Input data below:
theorem add8_eq (a b : Byte) (c : Bool) :
    add8 a b c = ⟨BitVec.ofNat 8 (a.toNat + b.toNat + c.toNat),
      mkFlags (decide ((a.toNat + b.toNat + c.toNat) % 256 = 0)) false
        (decide (a.toNat % 16 + b.toNat % 16 + c.toNat > 15)) (decide (a.toNat + b.toNat + c.toNat > 255))⟩ := by
  rw [← ofNat_beq_zero]
  rfl

/-- A difference of bytes is the same byte whether it is taken on the integers or, raised by 512, on the naturals. -/
theorem ofInt_sub_eq_ofNat (a b : Byte) (c : Bool) :
    BitVec.ofInt 8 ((a.toNat : Int) - b.toNat - c.toNat) = BitVec.ofNat 8 (a.toNat + 512 - b.toNat - c.toNat) := by
  have hc := Bool.toNat_le c
  apply BitVec.eq_of_toNat_eq
  rw [BitVec.toNat_ofInt, BitVec.toNat_ofNat]
  omega

theorem sub8_eq (a b : Byte) (c : Bool) :
    sub8 a b c = ⟨BitVec.ofNat 8 (a.toNat + 512 - b.toNat - c.toNat),
      mkFlags (decide ((a.toNat + 512 - b.toNat - c.toNat) % 256 = 0)) true
        (decide (a.toNat % 16 < b.toNat % 16 + c.toNat)) (decide (a.toNat < b.toNat + c.toNat))⟩ := by
  rw [← ofNat_beq_zero, ← ofInt_sub_eq_ofNat]
  rfl

theorem inc8_eq (v f : Byte) :
    inc8 v f = ⟨BitVec.ofNat 8 (v.toNat + 1),
      mkFlags (decide (v.toNat = 255)) false (decide (v.toNat % 16 = 15)) (f.getLsbD 4)⟩ := by
  have hr : v + 1 = BitVec.ofNat 8 (v.toNat + 1) := by bv_omega
  have hz : (v.toNat + 1) % 256 = 0 ↔ v.toNat = 255 := by omega
  have hh : 15 < v.toNat % 16 + 1 ↔ v.toNat % 16 = 15 := by omega
  rw [inc8, hr, ofNat_beq_zero, lowNibble, decide_eq_decide.2 hz, decide_eq_decide.2 hh, flagC]

theorem dec8_eq (v f : Byte) :
    dec8 v f = ⟨BitVec.ofNat 8 (v.toNat + 255),
      mkFlags (decide (v.toNat = 1)) true (decide (v.toNat % 16 = 0)) (f.getLsbD 4)⟩ := by
  have hr : v - 1 = BitVec.ofNat 8 (v.toNat + 255) := by bv_omega
  have hz : (v.toNat + 255) % 256 = 0 ↔ v.toNat = 1 := by omega
  rw [dec8, hr, ofNat_beq_zero, lowNibble, decide_eq_decide.2 hz, flagC]
  rfl

/-- The flags of a logic operation: Z from the result, H as the operation fixes it (R220 to R222). -/
theorem flagsAre_logic (r : Byte) (h : Bool) :
    FlagsAre (mkFlags (r == 0) false h false) (decide (r.toNat = 0)) false h false :=
  beq_zero_eq_decide r ▸ flagsAre_mkFlags ..

/-! ### Packed BCD -/

theorem toNat_toBcd {n : Nat} (h : n < 100) : (toBcd n).toNat = 16 * (n / 10) + n % 10 := by
  rw [toBcd, BitVec.toNat_ofNat]
  omega

/-- The byte DAA corrects by is a sum: its two parts share no bit (R259). -/
theorem toNat_correction (low high : Bool) :
    ((if low then 0x06#8 else 0) ||| (if high then 0x60#8 else 0)).toNat =
      (if low then 6 else 0) + (if high then 96 else 0) := by
  cases low <;> cases high <;> rfl

/-- DAA where N is clear, as after an addition (R259). -/
theorem daa_of_not_flagN {a f : Byte} (hn : flagN f = false) :
    (daa a f).value.toNat = (a.toNat + ((if flagH f || decide (9 < a.toNat % 16) then 6 else 0) +
        (if flagC f || decide (153 < a.toNat) then 96 else 0))) % 256 ∧
      flagC (daa a f).flags = (flagC f || decide (153 < a.toNat)) := by
  unfold daa
  rw [hn]
  exact ⟨(BitVec.toNat_add ..).trans (by rw [toNat_correction]; rfl), flagC_mkFlags ..⟩

/-- DAA where N is set, as after a subtraction (R259). -/
theorem daa_of_flagN {a f : Byte} (hn : flagN f = true) :
    (daa a f).value.toNat =
        (256 - ((if flagH f then 6 else 0) + (if flagC f then 96 else 0)) + a.toNat) % 256 ∧
      flagC (daa a f).flags = flagC f := by
  unfold daa
  rw [hn]
  exact ⟨(BitVec.toNat_sub ..).trans (by rw [toNat_correction]), flagC_mkFlags ..⟩

/-- The sum of two packed-BCD bytes, corrected where its low digit passes 9 and where the decimal sum passes 99. -/
theorem toNat_toBcd_sum {x y c : Nat} (hx : x < 100) (hy : y < 100) (hc : c ≤ 1) :
    ((toBcd x).toNat + (toBcd y).toNat + c + ((if 9 < x % 10 + y % 10 + c then 6 else 0) +
      (if 100 ≤ x + y + c then 96 else 0))) % 256 = (toBcd ((x + y + c) % 100)).toNat := by
  rw [toNat_toBcd hx, toNat_toBcd hy, toNat_toBcd (Nat.mod_lt _ (by decide))]
  split <;> split <;> omega

/-- The difference of two packed-BCD bytes, corrected where its low digit borrows and where all of it does. -/
theorem toNat_toBcd_difference {x y c : Nat} (hx : x < 100) (hy : y < 100) (hc : c ≤ 1) :
    (256 - ((if x % 10 < y % 10 + c then 6 else 0) + (if x < y + c then 96 else 0)) +
      ((toBcd x).toNat + 512 - (toBcd y).toNat - c)) % 256 = (toBcd ((x + 200 - y - c) % 100)).toNat := by
  rw [toNat_toBcd hx, toNat_toBcd hy, toNat_toBcd (Nat.mod_lt _ (by decide))]
  split <;> split <;> omega

/-- The tests of DAA find the carries out of the two decimal digits of a sum (R217, R259). -/
theorem daa_add8_toBcd {x y : Nat} (hx : x < 100) (hy : y < 100) (c : Bool) :
    let r := add8 (toBcd x) (toBcd y) c
    (daa r.value r.flags).value = toBcd ((x + y + c.toNat) % 100) ∧
      flagC (daa r.value r.flags).flags = decide (x + y + c.toNat ≥ 100) := by
  have hc := Bool.toNat_le c
  have hp := toNat_toBcd hx
  have hq := toNat_toBcd hy
  have hsum := toNat_toBcd_sum hx hy hc
  rw [add8_eq]
  generalize hn : (toBcd x).toNat + (toBcd y).toNat + c.toNat = n at hsum ⊢
  have hlow : ((toBcd x).toNat % 16 + (toBcd y).toNat % 16 + c.toNat > 15 ∨ 9 < n % 256 % 16) ↔
      9 < x % 10 + y % 10 + c.toNat := by omega
  have hhigh : (n > 255 ∨ 153 < n % 256) ↔ 100 ≤ x + y + c.toNat := by omega
  obtain ⟨hvalue, hcarry⟩ := daa_of_not_flagN (a := BitVec.ofNat 8 n) (flagN_mkFlags ..)
  constructor
  · refine BitVec.eq_of_toNat_eq (hvalue.trans ?_)
    simp only [flagH_mkFlags, flagC_mkFlags, BitVec.toNat_ofNat, Nat.reducePow, ← Bool.decide_or, decide_eq_true_iff,
      hlow, hhigh, Nat.mod_add_mod, hsum]
  · rw [hcarry, flagC_mkFlags, BitVec.toNat_ofNat, ← Bool.decide_or, decide_eq_decide.2 hhigh]

/-- DAA finds the borrows of the two decimal digits of a difference in H and C (R219, R259). -/
theorem daa_sub8_toBcd {x y : Nat} (hx : x < 100) (hy : y < 100) (c : Bool) :
    let r := sub8 (toBcd x) (toBcd y) c
    (daa r.value r.flags).value = toBcd ((x + 200 - y - c.toNat) % 100) ∧
      flagC (daa r.value r.flags).flags = decide (x < y + c.toNat) := by
  have hc := Bool.toNat_le c
  have hp := toNat_toBcd hx
  have hq := toNat_toBcd hy
  have hlow : (toBcd x).toNat % 16 < (toBcd y).toNat % 16 + c.toNat ↔ x % 10 < y % 10 + c.toNat := by omega
  have hhigh : (toBcd x).toNat < (toBcd y).toNat + c.toNat ↔ x < y + c.toNat := by omega
  rw [sub8_eq]
  obtain ⟨hvalue, hcarry⟩ := daa_of_flagN (flagN_mkFlags ..)
  constructor
  · refine BitVec.eq_of_toNat_eq (hvalue.trans ?_)
    simp only [flagH_mkFlags, flagC_mkFlags, BitVec.toNat_ofNat, Nat.reducePow, decide_eq_true_iff, hlow, hhigh,
      Nat.add_mod_mod, toNat_toBcd_difference hx hy hc]
  · rw [hcarry, flagC_mkFlags, decide_eq_decide.2 hhigh]

/-- An operation with an immediate, then DAA: A and F are those DAA makes of the result. -/
theorem exec_aluN8_daa {op : AluOp} {n : Byte} {s : State} {r : Flagged} (h : alu op s.cpu.a n s.cpu.f = r) :
    ∃ t u, exec (Form.aluN8 op n) s = .next t ∧ exec .daa t = .next u ∧
      u.cpu.a = (daa r.value r.flags).value ∧ u.cpu.f = (daa r.value r.flags).flags :=
  ⟨_, _, exec_aluInstr_of_eq (arg := .imm n) h, updateReg_eq .., rfl, rfl⟩

/-! ### The statements -/

/-- Settles O17: both operations are `add8`, ADC with the carry of F. -/
theorem addAndAddWithCarry : Obligations.AddAndAddWithCarry := by
  unfold Obligations.AddAndAddWithCarry
  intro arg s withCarry op a b c
  have hc : (withCarry && s.cpu.f.getLsbD 4).toNat = c := Bool.cond_eq_ite ..
  have halu : alu op s.cpu.a (aluArgValue s arg) s.cpu.f =
      add8 s.cpu.a (aluArgValue s arg) (withCarry && s.cpu.f.getLsbD 4) := by
    cases withCarry <;> rfl
  rw [add8_eq, hc] at halu
  exact ⟨encode_aluInstr op arg, _, flagsAre_mkFlags .., exec_aluInstr_of_eq halu⟩

/-- Settles O18: all three are `sub8`, whose value CP drops. -/
theorem subtractAndCompare : Obligations.SubtractAndCompare := by
  unfold Obligations.SubtractAndCompare
  intro arg s a b carry after result
  have hc : (s.cpu.f.getLsbD 4).toNat = carry := Bool.cond_eq_ite ..
  have hsub : alu .sub s.cpu.a (aluArgValue s arg) s.cpu.f = sub8 s.cpu.a (aluArgValue s arg) false := rfl
  have hcp : alu .cp s.cpu.a (aluArgValue s arg) s.cpu.f =
    ⟨s.cpu.a, (sub8 s.cpu.a (aluArgValue s arg) false).flags⟩ := rfl
  have hsbc : alu .sbc s.cpu.a (aluArgValue s arg) s.cpu.f =
    sub8 s.cpu.a (aluArgValue s arg) (s.cpu.f.getLsbD 4) := rfl
  rw [sub8_eq] at hsub hcp hsbc
  rw [hc] at hsbc
  exact ⟨encode_aluInstr .sub arg, encode_aluInstr .sbc arg, encode_aluInstr .cp arg,
    ⟨_, flagsAre_mkFlags .., exec_aluInstr_of_eq hsub, exec_aluInstr_of_eq hcp⟩,
    ⟨_, flagsAre_mkFlags .., exec_aluInstr_of_eq hsbc⟩⟩

/-- Settles O19: one case per operation, each bit by the library's lemma for it. -/
theorem logicOperations : Obligations.LogicOperations := by
  unfold Obligations.LogicOperations
  intro arg s op hop
  refine ⟨encode_aluInstr op arg, ?_⟩
  obtain rfl | rfl | rfl := hop
  · exact ⟨_, _, fun _ => BitVec.getLsbD_and, flagsAre_logic _ true, exec_aluInstr_of_eq rfl⟩
  · exact ⟨_, _, fun _ => BitVec.getLsbD_xor, flagsAre_logic _ false, exec_aluInstr_of_eq rfl⟩
  · exact ⟨_, _, fun _ => BitVec.getLsbD_or, flagsAre_logic _ false, exec_aluInstr_of_eq rfl⟩

/-- Settles O20: each form is `updateOperand` of `inc8` or `dec8`. -/
theorem incrementDecrementByte : Obligations.IncrementDecrementByte := by
  unfold Obligations.IncrementDecrementByte
  intro o s v result
  refine ⟨encode_incForm o, encode_decForm o, ⟨_, flagsAre_mkFlags .., ?_⟩, ⟨_, flagsAre_mkFlags .., ?_⟩⟩
  · rw [exec_incForm, inc8_eq]
    exact updateOperand_eq ..
  · rw [exec_decForm, dec8_eq]
    exact updateOperand_eq ..

/-- Settles O24: DAA finds what ADC and SBC left in A, H and C. -/
theorem daaMakesDecimalArithmetic : Obligations.DaaMakesDecimalArithmetic := by
  unfold Obligations.DaaMakesDecimalArithmetic
  intro s x y hx hy ha c
  have hc : (s.cpu.f.getLsbD 4).toNat = c := Bool.cond_eq_ite ..
  rw [← hc]
  have hadc : alu .adc s.cpu.a (toBcd y) s.cpu.f = add8 (toBcd x) (toBcd y) (s.cpu.f.getLsbD 4) := by
    rw [ha]
    rfl
  have hsbc : alu .sbc s.cpu.a (toBcd y) s.cpu.f = sub8 (toBcd x) (toBcd y) (s.cpu.f.getLsbD 4) := by
    rw [ha]
    rfl
  constructor
  · obtain ⟨t, u, ht, hu, hvalue, hflags⟩ := exec_aluN8_daa hadc
    obtain ⟨hsum, hcarry⟩ := daa_add8_toBcd hx hy (s.cpu.f.getLsbD 4)
    exact ⟨t, u, ht, hu, hvalue.trans hsum, hflags ▸ hcarry⟩
  · obtain ⟨t, u, ht, hu, hvalue, hflags⟩ := exec_aluN8_daa hsbc
    obtain ⟨hdiff, hborrow⟩ := daa_sub8_toBcd hx hy (s.cpu.f.getLsbD 4)
    exact ⟨t, u, ht, hu, hvalue.trans hdiff, hflags ▸ hborrow⟩

end Sys2Proof
end

section
/-! PROOFS of family 43_alu16.md. INC and DEC of a pair are `stepPair` of 1 and of -1, ADD HL,rr is `addHl`; their next states
are their laws in Laws/Exec (R245 to R247). -/

namespace Sys2Proof

open Machine

/-! ### The forms: place in the grid, shared operation -/

theorem encode_incPair (p : Pair) : encode (Form.incPair p) = [opcodeOf 0 (2 * p.index) 3] := by
  cases p <;> rfl

theorem encode_decPair (p : Pair) : encode (Form.decPair p) = [opcodeOf 0 (2 * p.index + 1) 3] := by
  cases p <;> rfl

theorem encode_addHlPair (p : Pair) : encode (Form.addHlPair p) = [opcodeOf 0 (2 * p.index + 1) 1] := by
  cases p <;> rfl

theorem exec_incPair (p : Pair) (s : State) : exec (Form.incPair p) s = stepPair p 1 s := by
  cases p <;> rfl

theorem exec_decPair (p : Pair) (s : State) : exec (Form.decPair p) s = stepPair p (-1) s := by
  cases p <;> rfl

theorem exec_addHlPair (p : Pair) (s : State) : exec (Form.addHlPair p) s = addHl p s := by
  cases p <;> rfl

/-! ### The statement -/

/-- Settles O21: a sum of words is the word of the sum of their numbers, -1 being 65535; the flags are `addHlFlags` of the old
operands. -/
theorem pairArithmetic : Obligations.PairArithmetic := by
  unfold Obligations.PairArithmetic
  intro p s v hl
  have hinc : s.cpu.pair p + 1 = BitVec.ofNat 16 (v + 1) := BitVec.add_def ..
  have hdec : s.cpu.pair p + -1 = BitVec.ofNat 16 (v + 65535) := BitVec.add_def ..
  have hsum : s.cpu.pair .hl + s.cpu.pair p = BitVec.ofNat 16 (hl + v) := BitVec.add_def ..
  refine ⟨encode_incPair p, encode_decPair p, encode_addHlPair p, ?_, ?_,
    addHlFlags (s.cpu.pair .hl) (s.cpu.pair p) s.cpu.f, flagsAre_mkFlags .., ?_⟩
  · rw [exec_incPair, stepPair_eq, hinc]
  · rw [exec_decPair, stepPair_eq, hdec]
  · rw [exec_addHlPair, addHl_eq, hsum]

end Sys2Proof
end

section
/-! PROOFS of family 44_rotate_misc.md. An accumulator rotate and CPL, DAA are `updateReg` of A, SCF and CCF are `flagsOnly`;
what is left of each statement is the bits of `rotateBits` and the arithmetic of `daa` (R255 to R262). -/

namespace Sys2Proof

open Machine

/-! ### Next states -/

theorem flagsOnly_eq (f : Byte) (s : State) :
    flagsOnly f s = .next (s.withCpu { s.cpu with f := f, pc := s.cpu.pc + 1 } 4) := rfl

theorem rotateA_eq (op : RotOp) (s : State) :
    rotateA op s = .next (s.withCpu { s.cpu with
      a := (rotateBits op s.cpu.a (flagC s.cpu.f)).1,
      f := mkFlags false false false (rotateBits op s.cpu.a (flagC s.cpu.f)).2, pc := s.cpu.pc + 1 } 4) :=
  updateReg_eq ..

theorem exec_daa (s : State) :
    exec .daa s = .next (s.withCpu { s.cpu with
      a := (daa s.cpu.a s.cpu.f).value, f := (daa s.cpu.a s.cpu.f).flags, pc := s.cpu.pc + 1 } 4) :=
  updateReg_eq ..

theorem exec_cpl (s : State) :
    exec .cpl s = .next (s.withCpu { s.cpu with
      a := ~~~s.cpu.a, f := mkFlags (flagZ s.cpu.f) true true (flagC s.cpu.f), pc := s.cpu.pc + 1 } 4) := by
  have hnot : s.cpu.a ^^^ 0xFF = ~~~s.cpu.a := BitVec.xor_allOnes
  rw [← hnot]
  exact updateReg_eq ..

/-! ### The bits of a rotate -/

/-- A byte moved left by one, with `c` in bit 0. -/
theorem getLsbD_shiftLeft_one_or (v : Byte) (c : Bool) {i : Nat} (hi : i < 8) :
    ((v <<< 1) ||| (BitVec.ofBool c).setWidth 8).getLsbD i = if i = 0 then c else v.getLsbD (i - 1) := by
  obtain rfl | hpos := Nat.eq_zero_or_pos i
  · simp
  · simp [hi, hpos.ne', BitVec.getLsbD_eq_getElem (Nat.lt_of_le_of_lt (Nat.sub_le i 1) hi)]

/-- A byte moved right by one, with `c` in bit 7. -/
theorem getLsbD_shiftRight_one_or (v : Byte) (c : Bool) {i : Nat} (hi : i < 8) :
    ((v >>> 1) ||| (BitVec.ofBool c).setWidth 8 <<< 7).getLsbD i = if i = 7 then c else v.getLsbD (i + 1) := by
  obtain rfl | hne := eq_or_ne i 7
  · simp
  · have hlt : i < 7 := by omega
    simp [hi, hne, hlt, Nat.add_comm]

/-- The byte SRA keeps of `v` is bit 7 alone (R306). -/
theorem and_80_eq_bit7 (v : Byte) : v &&& 0x80 = (BitVec.ofBool (v.getLsbD 7)).setWidth 8 <<< 7 := by
  refine (BitVec.and_twoPow v 7).trans ?_
  cases v.getLsbD 7 <;> rfl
End of Input data.
- **Aim of the task**
Looking at the data above, return every line from the one with "flagC (daa a f).flags = flagC f := by" down to the one with "let r := add8 (toBcd x) (toBcd y) c", exactly and inclusively.

- **Your solution**
      flagC (daa a f).flags = flagC f := by
  unfold daa
  rw [hn]
  exact ⟨(BitVec.toNat_sub ..).trans (by rw [toNat_correction]), flagC_mkFlags ..⟩

/-- The sum of two packed-BCD bytes, corrected where its low digit passes 9 and where the decimal sum passes 99. -/
theorem toNat_toBcd_sum {x y c : Nat} (hx : x < 100) (hy : y < 100) (hc : c ≤ 1) :
    ((toBcd x).toNat + (toBcd y).toNat + c + ((if 9 < x % 10 + y % 10 + c then 6 else 0) +
      (if 100 ≤ x + y + c then 96 else 0))) % 256 = (toBcd ((x + y + c) % 100)).toNat := by
  rw [toNat_toBcd hx, toNat_toBcd hy, toNat_toBcd (Nat.mod_lt _ (by decide))]
  split <;> split <;> omega

/-- The difference of two packed-BCD bytes, corrected where its low digit borrows and where all of it does. -/
theorem toNat_toBcd_difference {x y c : Nat} (hx : x < 100) (hy : y < 100) (hc : c ≤ 1) :
    (256 - ((if x % 10 < y % 10 + c then 6 else 0) + (if x < y + c then 96 else 0)) +
      ((toBcd x).toNat + 512 - (toBcd y).toNat - c)) % 256 = (toBcd ((x + 200 - y - c) % 100)).toNat := by
  rw [toNat_toBcd hx, toNat_toBcd hy, toNat_toBcd (Nat.mod_lt _ (by decide))]
  split <;> split <;> omega

/-- The tests of DAA find the carries out of the two decimal digits of a sum (R217, R259). -/
theorem daa_add8_toBcd {x y : Nat} (hx : x < 100) (hy : y < 100) (c : Bool) :
    let r := add8 (toBcd x) (toBcd y) c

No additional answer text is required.